Copy exactly the lines from the start of the data below through the one that carries "(s.listAheadFrom p i g).fuseArray", and only those.

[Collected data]
- Opening Delimiter -
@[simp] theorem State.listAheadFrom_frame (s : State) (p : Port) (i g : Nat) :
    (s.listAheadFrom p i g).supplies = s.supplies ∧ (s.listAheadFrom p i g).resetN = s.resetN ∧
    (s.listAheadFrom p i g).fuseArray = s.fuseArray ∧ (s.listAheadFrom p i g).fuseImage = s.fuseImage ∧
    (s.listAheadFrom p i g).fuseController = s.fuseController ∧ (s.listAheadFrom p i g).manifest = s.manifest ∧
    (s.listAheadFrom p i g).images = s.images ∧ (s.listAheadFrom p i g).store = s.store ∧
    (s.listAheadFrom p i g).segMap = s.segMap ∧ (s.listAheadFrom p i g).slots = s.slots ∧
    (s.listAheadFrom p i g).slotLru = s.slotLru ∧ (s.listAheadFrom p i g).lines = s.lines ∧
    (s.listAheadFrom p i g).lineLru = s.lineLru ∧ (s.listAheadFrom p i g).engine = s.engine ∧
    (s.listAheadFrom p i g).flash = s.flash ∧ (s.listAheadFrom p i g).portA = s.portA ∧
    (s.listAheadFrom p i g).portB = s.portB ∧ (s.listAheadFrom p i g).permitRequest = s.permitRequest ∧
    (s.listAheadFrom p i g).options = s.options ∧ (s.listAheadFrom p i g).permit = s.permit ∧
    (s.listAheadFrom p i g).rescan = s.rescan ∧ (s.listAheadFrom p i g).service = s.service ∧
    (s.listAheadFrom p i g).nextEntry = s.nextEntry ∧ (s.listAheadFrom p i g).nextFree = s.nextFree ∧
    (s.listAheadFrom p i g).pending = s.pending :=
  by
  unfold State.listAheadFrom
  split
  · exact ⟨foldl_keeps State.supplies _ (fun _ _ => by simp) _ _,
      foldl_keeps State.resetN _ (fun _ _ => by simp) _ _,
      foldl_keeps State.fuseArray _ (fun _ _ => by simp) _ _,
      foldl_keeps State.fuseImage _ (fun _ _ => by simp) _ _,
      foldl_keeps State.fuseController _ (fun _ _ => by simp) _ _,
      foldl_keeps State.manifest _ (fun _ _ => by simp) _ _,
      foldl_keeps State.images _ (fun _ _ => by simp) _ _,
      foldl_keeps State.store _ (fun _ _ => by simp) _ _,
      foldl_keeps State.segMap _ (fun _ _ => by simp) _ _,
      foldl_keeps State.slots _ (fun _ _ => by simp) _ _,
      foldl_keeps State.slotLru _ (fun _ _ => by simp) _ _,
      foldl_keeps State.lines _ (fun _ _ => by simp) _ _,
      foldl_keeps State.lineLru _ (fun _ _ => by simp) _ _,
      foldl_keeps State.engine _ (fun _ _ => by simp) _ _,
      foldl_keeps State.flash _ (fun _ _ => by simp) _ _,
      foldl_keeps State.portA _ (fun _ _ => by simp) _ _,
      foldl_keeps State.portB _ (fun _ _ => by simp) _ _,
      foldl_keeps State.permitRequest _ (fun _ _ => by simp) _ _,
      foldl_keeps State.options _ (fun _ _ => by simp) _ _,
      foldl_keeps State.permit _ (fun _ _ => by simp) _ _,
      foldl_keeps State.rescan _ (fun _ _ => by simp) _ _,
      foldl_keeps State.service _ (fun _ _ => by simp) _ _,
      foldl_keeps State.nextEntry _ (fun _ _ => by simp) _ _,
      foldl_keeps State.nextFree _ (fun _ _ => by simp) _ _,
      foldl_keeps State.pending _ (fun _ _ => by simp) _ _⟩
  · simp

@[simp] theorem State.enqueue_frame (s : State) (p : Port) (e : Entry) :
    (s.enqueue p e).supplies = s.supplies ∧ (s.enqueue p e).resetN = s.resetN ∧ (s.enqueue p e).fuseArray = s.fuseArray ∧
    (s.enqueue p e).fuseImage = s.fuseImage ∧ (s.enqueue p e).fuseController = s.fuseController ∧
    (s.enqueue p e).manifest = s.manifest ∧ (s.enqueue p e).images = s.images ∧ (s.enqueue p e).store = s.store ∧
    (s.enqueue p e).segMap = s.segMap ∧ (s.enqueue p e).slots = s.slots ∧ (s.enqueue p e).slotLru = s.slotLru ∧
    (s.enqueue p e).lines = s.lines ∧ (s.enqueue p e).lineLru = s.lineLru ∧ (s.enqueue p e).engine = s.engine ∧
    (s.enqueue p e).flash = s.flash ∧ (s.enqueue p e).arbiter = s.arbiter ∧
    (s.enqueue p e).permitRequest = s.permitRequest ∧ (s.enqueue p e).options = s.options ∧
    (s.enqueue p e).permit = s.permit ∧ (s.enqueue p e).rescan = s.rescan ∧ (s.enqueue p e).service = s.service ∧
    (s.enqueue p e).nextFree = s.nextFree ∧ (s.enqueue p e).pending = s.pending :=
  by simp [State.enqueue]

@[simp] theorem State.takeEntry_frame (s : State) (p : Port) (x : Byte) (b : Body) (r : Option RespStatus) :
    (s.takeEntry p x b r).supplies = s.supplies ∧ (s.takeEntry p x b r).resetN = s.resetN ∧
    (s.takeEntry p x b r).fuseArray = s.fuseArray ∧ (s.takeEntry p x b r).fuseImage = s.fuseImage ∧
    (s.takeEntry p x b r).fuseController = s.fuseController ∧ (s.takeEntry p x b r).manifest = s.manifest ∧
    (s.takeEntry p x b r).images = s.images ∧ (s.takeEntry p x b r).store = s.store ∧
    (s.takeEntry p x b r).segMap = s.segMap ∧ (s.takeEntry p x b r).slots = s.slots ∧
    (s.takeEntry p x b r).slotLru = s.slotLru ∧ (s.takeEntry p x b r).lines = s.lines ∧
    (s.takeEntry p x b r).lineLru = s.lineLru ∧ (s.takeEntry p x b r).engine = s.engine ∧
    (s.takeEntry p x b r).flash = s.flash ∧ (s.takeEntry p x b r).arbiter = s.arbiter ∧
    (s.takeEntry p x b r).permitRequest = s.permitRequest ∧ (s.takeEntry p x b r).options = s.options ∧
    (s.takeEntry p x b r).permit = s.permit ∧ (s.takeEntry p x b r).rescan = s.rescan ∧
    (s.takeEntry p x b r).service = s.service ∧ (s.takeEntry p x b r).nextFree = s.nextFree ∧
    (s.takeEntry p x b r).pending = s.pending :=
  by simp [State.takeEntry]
- Closing Delimiter -
### RESULT OF THIS TASK
@[simp] theorem State.listAheadFrom_frame (s : State) (p : Port) (i g : Nat) :
    (s.listAheadFrom p i g).supplies = s.supplies ∧ (s.listAheadFrom p i g).resetN = s.resetN ∧
    (s.listAheadFrom p i g).fuseArray = s.fuseArray ∧ (s.listAheadFrom p i g).fuseImage = s.fuseImage ∧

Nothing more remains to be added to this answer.